▶ ACTIVITY:
Once the line holding "(t.orient ≠ s.orient → wasReset ∨" is found in the listing below, write it out and each later line exactly, up to and including the one holding "(t.tsx ≠ s.tsx".

----------------

/-- Who may change a register, in any step from any state: ORIENT only the commit of BEGIN or SET_ORIENT, READY only
BEGIN's and back to 0 only block reset, TRAW only a touch command's, TSX and TSY only together, by a MAP or
TOUCH_SCAN whose transform succeeds, and the calibration registers only a host write while idle (rules R31, R32,
R33, R36, R47, R273, R316). -/
def Obligations.RegistersHaveOneWriter : Prop :=
  ∀ s t : State, step s = .next t →
    let wasReset := ∃ a, s.inputs.head? = some (.reset a)
    let commits : (Instr → Prop) → Prop := fun p => ∃ r, s.engine = .run r ∧ r.todo = [] ∧ p r.cmd
    (t.orient ≠ s.orient → wasReset ∨
      commits fun i => i = .setOrient t.orient ∨ ∃ bl, i = .beginPanel t.orient bl) ∧
    (t.status.ready = true → s.status.ready = false → commits fun i => ∃ o bl, i = .beginPanel o bl) ∧
    (t.status.ready = false → s.status.ready = true → wasReset) ∧
    (t.traw ≠ s.traw → wasReset ∨
      commits fun i => i ∈ ([.touchRaw, .touchAvg, .touchTwice, .touchScan] : List Instr)) ∧
    (t.tsx ≠ s.tsx ∨ t.tsy ≠ s.tsy → wasReset ∨
      commits fun i => i ∈ ([.map, .touchScan] : List Instr) ∧ ∃ rx ry, s.xform rx ry = .ok t.tsx t.tsy) ∧
    (t.calSel ≠ s.calSel ∨ t.cal ≠ s.cal ∨ t.calValid ≠ s.calValid → wasReset ∨
      s.busy = false ∧ ∃ off v tick, s.inputs.head? = some (.access (.write off 4 v) tick) ∧
        0x30 ≤ off ∧ off ≤ 0x44) ∧
    t.cfg = s.cfg

/-- Sticky bits are only ever set by commands, never cleared by them (rules R24, R49): a step that clears one is a
block reset or a STATUS write with that bit 1. -/
def Obligations.OnlyTheHostClearsStickyBits : Prop :=
  ∀ (s t : State) (k : Nat), step s = .next t → 8 ≤ k →
    (s.readReg .status).getLsbD k = true → (t.readReg .status).getLsbD k = false →
      (∃ a, s.inputs.head? = some (.reset a)) ∨
      ∃ v tick, s.inputs.head? = some (.access (.write 0x04 4 v) tick) ∧ v.getLsbD k = true

/-- Only BEGIN drives the panel reset line and the backlight (rules R83, R149, R294): it leaves PRST released and the
backlight at its level, and every other command makes no RST and no BL event and leaves both levels. -/
def Obligations.OnlyBeginDrivesResetAndBacklight : Prop :=
  ∀ (s : State) (i : Instr), s.atRest →
    ∃ t, exec i s = .next t ∧
      (∀ o bl, i = .beginPanel o bl → t.settle.pins.prst = .released ∧ t.settle.pins.bl = bl) ∧
      ((∀ o bl, i ≠ .beginPanel o bl) → t.settle.pins.prst = s.pins.prst ∧ t.settle.pins.bl = s.pins.bl ∧
        ∃ es, t.settle.log = s.log ++ es ∧ ∀ e ∈ es, (∀ l, e ≠ .rst l) ∧ ∀ v, e ≠ .bl v)

/-- A touch command, BEGIN and SET_ORIENT close the window: a STREAM directly after one sets ESEQ and sends nothing
(rules R42, R230, R331). -/
def Obligations.StreamAfterTouchIsRefused : Prop :=
  ∀ (s : State) (i : Instr), s.atRest → s.status.ready = true →
    i ∈ ([.touchRaw, .touchAvg, .touchTwice, .touchScan] : List Instr) ∨
      (∃ o, i = .setOrient o) ∨ (∃ o bl, i = .beginPanel o bl) →
    ∃ t u, exec i s = .next t ∧ t.settle.status.winopen = false ∧ exec .stream t.settle = .next u ∧
      u.settle.log = t.settle.log ∧ u.settle.status.eseq = true

/-! ### The panel's memory -/

/-- SET_WINDOW addresses the panel's window and puts its write pointer at the window's first pixel; no byte of the
frame memory changes. A dropped window changes nothing on the panel (rules R87, R88, R144, R154). -/
def Obligations.SetWindowAddressesThePanel : Prop :=
  ∀ s : State, s.atRest → s.status.ready = true → s.panel.steady = true → panelBytesDistinct s.cfg = true →
    let a := s.arg
    ∃ t, exec .setWindow s = .next t ∧
      t.settle.panel =
        if a.x0 ≤ a.x1 ∧ a.x1 < width s.cfg s.orient ∧ a.y0 ≤ a.y1 ∧ a.y1 < height s.cfg s.orient then
          { s.panel with
            xs := some (lowHalf a.a0), xe := some (lowHalf a.a1)
            ys := some (highHalf a.a0), ye := some (highHalf a.a1)
            mode := .write (some (a.x0, a.y0)) none }
        else s.panel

----------------

▶ ANSWER FOR THE TASK:
    (t.orient ≠ s.orient → wasReset ∨
      commits fun i => i = .setOrient t.orient ∨ ∃ bl, i = .beginPanel t.orient bl) ∧
    (t.status.ready = true → s.status.ready = false → commits fun i => ∃ o bl, i = .beginPanel o bl) ∧
    (t.status.ready = false → s.status.ready = true → wasReset) ∧
    (t.traw ≠ s.traw → wasReset ∨
      commits fun i => i ∈ ([.touchRaw, .touchAvg, .touchTwice, .touchScan] : List Instr)) ∧
    (t.tsx ≠ s.tsx ∨ t.tsy ≠ s.tsy → wasReset ∨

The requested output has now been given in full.